Start of Block

-- ==== Sys2Proof/Word.lean ====
section
/-! DEFINITION. The word types of the AES/POLYVAL block and nothing else: bytes, 32-bit registers and
command words, 16-byte blocks, the 32-byte key.

A byte string is held as ONE bit vector whose most significant byte is byte 0 of the string (the value
`BE(b)` of 00_scope.md rule R8), so that a hexadecimal literal reads as the spec writes the string
(rule R6: "Strings are written in hex with byte 0 first"). The byte helpers are in Machine/Bytes.lean. -/

namespace Sys2Proof

/-- One byte (00_scope.md R7: bit 0 is the least significant). -/
abbrev Byte := BitVec 8

/-- A 32-bit register value, a command word, or a word `w[i]` of the key schedule. -/
abbrev Word := BitVec 32

/-- A block: a string of 16 bytes, held as `BE(b)` (00_scope.md R6, R8). -/
abbrev Block := BitVec 128

/-- The 32-byte string `KEY[0..31]`, held as `BE(KEY)` (10_state.md R14). -/
abbrev KeyStr := BitVec 256

end Sys2Proof
end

End of Block

*Work order*
Copy the lines that hold the word "held". Take them from the records above.

*Exercise result*
A byte string is held as ONE bit vector whose most significant byte is byte 0 of the string (the value
/-- A block: a string of 16 bytes, held as `BE(b)` (00_scope.md R6, R8). -/
/-- The 32-byte string `KEY[0..31]`, held as `BE(KEY)` (10_state.md R14). -/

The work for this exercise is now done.